There are nine million new cases of the disease around the world every year, resulting in the deaths of over two million people, and numbers have been on the rise since 1987.
TB had been eradicated in the UK but it is now making a comeback, leading Mr Lepper to seek greater attention for the disease among ordinary Britons and parliamentarians.
"My concern is that we all know about the dangers of HIV/Aids and the importance of dealing with it" Mr Lepper told politics.co.uk.

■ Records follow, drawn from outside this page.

-- ==== Sys2Proof/Laws/Ops.lean ====
section
/-! SUPPORT. For each shared operation, one lemma that says once everything it can do, and the forward forms that run it. -/

namespace Sys2Proof.Machine

/-! ### Registers -/

theorem reg_toNat {n : Nat} (h : n < 2 ^ 64) : (reg n).toNat = n := by
  rw [reg, BitVec.toNat_ofNat, Nat.mod_eq_of_lt h]

/-- A natural number within the capacity bound of R9 fits a register. -/
theorem reg_toNat_of_le {p : Config.Params} (hp : p.legal) {n : Nat} (h : n ≤ p.maxCapacity) : (reg n).toNat = n :=
  reg_toNat (by have := hp.2.1; simp only [Config.capacityBound] at this; omega)

@[simp] theorem reg_self (v : DWord) : reg v.toNat = v := by simp [reg]

/-! ### Growth -/

theorem growTo_ge (p : Config.Params) (cap need : Nat) : need ≤ growTo p cap need := by
  unfold growTo
  split
  · split <;> omega
  · exact le_refl _

theorem growTo_le {p : Config.Params} {cap need : Nat} (h : need ≤ p.maxCapacity) : growTo p cap need ≤ p.maxCapacity := by
  unfold growTo
  split
  · split <;> omega
  · exact h

/-- Everything `cover` can do: it answers when the bytes fit MAX_CAPACITY, and grows only when CAP is short. -/
theorem State.cover_ok {need : Nat} {s t : State} (h : s.cover need = .ok t) :
    need ≤ s.params.maxCapacity ∧ (need ≤ s.cap.toNat ∧ t = s ∨ s.cap.toNat < need ∧ t = s.grow need) := by
  unfold State.cover at h
  split at h
  · rename_i hn
    simp only [Except.ok.injEq] at h
    subst h
    refine ⟨hn, ?_⟩
    by_cases hc : s.cap.toNat < need
    · exact .inr ⟨hc, by simp [hc]⟩
    · exact .inl ⟨by omega, by simp [hc]⟩
  · cases h

theorem State.cover_of_le {need : Nat} {s : State} (h : need ≤ s.params.maxCapacity) :
    s.cover need = .ok (if s.cap.toNat < need then s.grow need else s) := by
  simp [State.cover, h]

theorem State.cover_of_gt {need : Nat} {s : State} (h : s.params.maxCapacity < need) :
    s.cover need = .error .boundsError := by
  simp [State.cover, Nat.not_le.mpr h]

/-- In a unit whose storage holds nothing at or past CAP, `cover` changes CAP alone. -/
theorem State.cover_frame {need : Nat} {s t : State} (hm : s.mem.within s.cap.toNat) (h : s.cover need = .ok t) :
    t = { s with cap := t.cap } := by
  rcases (State.cover_ok h).2 with ⟨_, rfl⟩ | ⟨_, rfl⟩
  · rfl
  · simp [State.grow, Memory.zeroFill_of_within hm]

/-- What CAP is after `cover` (R15, R11). -/
theorem State.cover_cap {need : Nat} {s t : State} (hp : s.params.legal) (h : s.cover need = .ok t) :
    need ≤ t.cap.toNat ∧ s.cap.toNat ≤ t.cap.toNat ∧ (s.cap.toNat ≤ s.params.maxCapacity → t.cap.toNat ≤ s.params.maxCapacity) ∧
      t.cap.toNat = if s.cap.toNat < need then growTo s.params s.cap.toNat need else s.cap.toNat := by
  obtain ⟨hn, ⟨hc, rfl⟩ | ⟨hc, rfl⟩⟩ := State.cover_ok h
  · simp [Nat.not_lt.mpr hc, hc]
  · have hle := growTo_le (cap := s.cap.toNat) hn
    have hge := growTo_ge s.params s.cap.toNat need
    rw [State.grow_cap, reg_toNat_of_le hp hle, if_pos hc]
    omega

/-! ### Reads -/

/-- Everything `peek` can do. -/
theorem State.peek_ok {s : State} {b : Byte} (h : s.peek = .ok b) :
    s.cursor.toNat < s.len.toNat ∧ b = s.mem.read s.cursor.toNat := by
  unfold State.peek at h
  split at h
  · exact ⟨by assumption, by simpa using h.symm⟩
  · cases h

theorem State.peek_of_lt {s : State} (h : s.cursor.toNat < s.len.toNat) : s.peek = .ok (s.mem.read s.cursor.toNat) := by
  simp [State.peek, h]

theorem State.peek_of_ge {s : State} (h : s.len.toNat ≤ s.cursor.toNat) : s.peek = .error .boundsError := by
  simp [State.peek, Nat.not_lt.mpr h]

/-- Everything `take` can do. -/
theorem State.take_ok {n : Nat} {s : State} {x : List Byte × State} (h : s.take n = .ok x) :
    s.cursor.toNat + n ≤ s.len.toNat ∧ x.1 = s.mem.readBytes s.cursor.toNat n ∧
      x.2 = { s with cursor := reg (s.cursor.toNat + n) } := by
  unfold State.take at h
  split at h
  · simp only [Except.ok.injEq] at h
    subst h
    exact ⟨by assumption, rfl, rfl⟩
  · cases h

theorem State.take_of_le {n : Nat} {s : State} (h : s.cursor.toNat + n ≤ s.len.toNat) :
    s.take n = .ok (s.mem.readBytes s.cursor.toNat n, { s with cursor := reg (s.cursor.toNat + n) }) := by
  simp [State.take, h]

theorem State.take_of_gt {n : Nat} {s : State} (h : s.len.toNat < s.cursor.toNat + n) :
    s.take n = .error .boundsError := by
  simp [State.take, Nat.not_le.mpr h]

/-- The cursor after a successful `take` does not wrap. -/
theorem State.take_cursor {n : Nat} {s : State} (h : s.cursor.toNat + n ≤ s.len.toNat) :
    (reg (s.cursor.toNat + n)).toNat = s.cursor.toNat + n :=
  reg_toNat (by have := s.len.isLt; omega)

/-! ### Writes -/

/-- Everything `emitSized` can do: it covers the bytes, writes them at CURSOR and moves CURSOR over them. -/
theorem State.emitSized_ok {n : Nat} {f : Unit → List Byte} {s t : State} (h : s.emitSized n f = .ok t) :
    ∃ u, s.cover (s.cursor.toNat + n) = .ok u ∧
      t = { u with mem := u.mem.writeBytes s.cursor.toNat (f ()), cursor := reg (s.cursor.toNat + n) } := by
  unfold State.emitSized at h
  cases hc : s.cover (s.cursor.toNat + n) with
  | error e => rw [hc] at h; cases h
  | ok u => rw [hc] at h; exact ⟨u, rfl, by simpa [Except.map] using h.symm⟩

theorem State.emitSized_of_gt {n : Nat} {f : Unit → List Byte} {s : State}
    (h : s.params.maxCapacity < s.cursor.toNat + n) : s.emitSized n f = .error .boundsError := by
  simp [State.emitSized, State.cover_of_gt h, Except.map]

/-- Within MAX_CAPACITY `emitSized` answers, and says what the new state is: CURSOR, CAP and the bytes, and nothing else. -/
theorem State.emitSized_of_le {n : Nat} {f : Unit → List Byte} {s : State} (hl : (f ()).length = n) (hp : s.params.legal)
    (hm : s.memInv) (h : s.cursor.toNat + n ≤ s.params.maxCapacity) :
    ∃ t, s.emitSized n f = .ok t ∧ t = { s with cursor := t.cursor, cap := t.cap, mem := t.mem } ∧
      t.cursor.toNat = s.cursor.toNat + n ∧
      t.cap.toNat = (if s.cap.toNat < s.cursor.toNat + n then growTo s.params s.cap.toNat (s.cursor.toNat + n)
        else s.cap.toNat) ∧
      t.mem = s.mem.writeBytes s.cursor.toNat (f ()) ∧ t.memInv := by
  have hu := State.cover_of_le h
  set u := if s.cap.toNat < s.cursor.toNat + n then s.grow (s.cursor.toNat + n) else s
  have hf := State.cover_frame hm.2 hu
  obtain ⟨hcov, hmono, _, hcap⟩ := State.cover_cap hp hu
  have hmem : u.mem = s.mem := by rw [hf]
  refine ⟨{ u with mem := u.mem.writeBytes s.cursor.toNat (f ()), cursor := reg (s.cursor.toNat + n) }, ?_, ?_, ?_, ?_, ?_, ?_⟩
  · simp [State.emitSized, hu, Except.map]
  · conv_lhs => rw [hf]
    simp only [hmem]
  · exact reg_toNat_of_le hp h
  · exact hcap
  · simp [hmem]
  · constructor
    · exact Memory.wf_writeBytes (by rw [hmem]; exact hm.1) _ _
    · exact Memory.within_writeBytes (by rw [hmem]; exact Memory.within_mono hm.2 hmono) (by rw [hl]; exact hcov)

/-! ### The checks common to all commands -/

/-- Everything `runCommand` can do (R352): it always answers a next state, by the first check that fails or by its body. -/
theorem runCommand_cases {α : Type} {need : KindNeed} {field : Option α} {mode : Mode}
    {body : α → State → Except Response State} {s : State} {o : Host.Outcome State Fault Refusal}
    (h : runCommand need field mode body s = o) :
    s.fault = true ∧ o = .next s.refuseFaulted ∨
    s.fault = false ∧ kindTakes need s.kind = false ∧ o = .next (s.raise .illegalCommand) ∨
    s.fault = false ∧ kindTakes need s.kind = true ∧ field = none ∧ o = .next (s.raise .configurationError) ∨
    s.fault = false ∧ kindTakes need s.kind = true ∧ (∃ f, field = some f) ∧ s.mode ≠ mode ∧ o = .next (s.raise .modeError) ∨
    s.fault = false ∧ kindTakes need s.kind = true ∧ s.mode = mode ∧ ∃ f, field = some f ∧
      ((∃ t, body f s = .ok t ∧ o = .next { t with resp := .ok }) ∨ ∃ e, body f s = .error e ∧ o = .next (s.raise e)) := by
  subst h
  unfold runCommand
  cases hf : s.fault
  · cases hk : kindTakes need s.kind
    · simp
    · cases field with
      | none => simp
      | some f =>
        by_cases hm : s.mode = mode
        · cases hb : body f s <;> simp [hm, hb]
        · simp [hm]
  · simp

/-- A command whose checks pass and whose body answers. -/
theorem runCommand_of_ok {α : Type} {need : KindNeed} {field : Option α} {mode : Mode}
    {body : α → State → Except Response State} {s t : State} {f : α} (hf : s.fault = false)
    (hk : kindTakes need s.kind = true) (hd : field = some f) (hm : s.mode = mode) (hb : body f s = .ok t) :
    runCommand need field mode body s = .next { t with resp := .ok } := by
  simp [runCommand, hf, hk, hd, hm, hb]

/-- A command whose checks pass and whose body raises. -/
theorem runCommand_of_error {α : Type} {need : KindNeed} {field : Option α} {mode : Mode}
    {body : α → State → Except Response State} {s : State} {f : α} {e : Response} (hf : s.fault = false)
    (hk : kindTakes need s.kind = true) (hd : field = some f) (hm : s.mode = mode) (hb : body f s = .error e) :
    runCommand need field mode body s = .next (s.raise e) := by
  simp [runCommand, hf, hk, hd, hm, hb]

theorem runPlain_of_ok {need : KindNeed} {mode : Mode} {body : State → Except Response State} {s t : State}
    (hf : s.fault = false) (hk : kindTakes need s.kind = true) (hm : s.mode = mode) (hb : body s = .ok t) :
    runPlain need mode body s = .next { t with resp := .ok } :=
  runCommand_of_ok hf hk rfl hm hb

theorem runPlain_of_error {need : KindNeed} {mode : Mode} {body : State → Except Response State} {s : State} {e : Response}
    (hf : s.fault = false) (hk : kindTakes need s.kind = true) (hm : s.mode = mode) (hb : body s = .error e) :
    runPlain need mode body s = .next (s.raise e) :=
  runCommand_of_error hf hk rfl hm hb

/-- Everything `rejectWord` can do (R352 1 to 3, R135). -/
theorem State.rejectWord_cases (e : DecodeError) (s : State) :
    s.rejectWord e = s.failConstruct .illegalCommand ∧ (∃ op, e = .reservedBits op ∧ isConstructOp op = true) ∨
    s.fault = true ∧ s.rejectWord e = s.refuseFaulted ∨
    s.fault = false ∧ s.rejectWord e = s.raise .illegalCommand := by
  cases e with
  | unassignedOp op => cases hf : s.fault <;> simp [State.rejectWord, hf]
  | reservedBits op =>
    cases ho : isConstructOp op
    · cases hf : s.fault <;> simp [State.rejectWord, hf, ho]
    · exact .inl ⟨by simp [State.rejectWord, ho], op, rfl, ho⟩

end Sys2Proof.Machine
end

"I'm glad that there is the Global Fund to fight Aids, TB and Malaria which sees all three of them as needing attention, but I do think some of the discussion tends to forget about TB sometimes.
"This may partly be because, until quite recently, TB was history in our own country."
Mr Lepper, whose constituency is a base for campaign groups Target Tuberculosis and TB Alert, called on the government to maintain its current high levels of commitment to TB on the issues.
He claimed the government is one of the largest international funders for anti-TB initiatives but added more could be done to press the issue.
"There are always questions about providing more funding, more support
that will always be the case."
Mr Lepper's exhibition is on show in the House of Commons' upper waiting hall until Friday.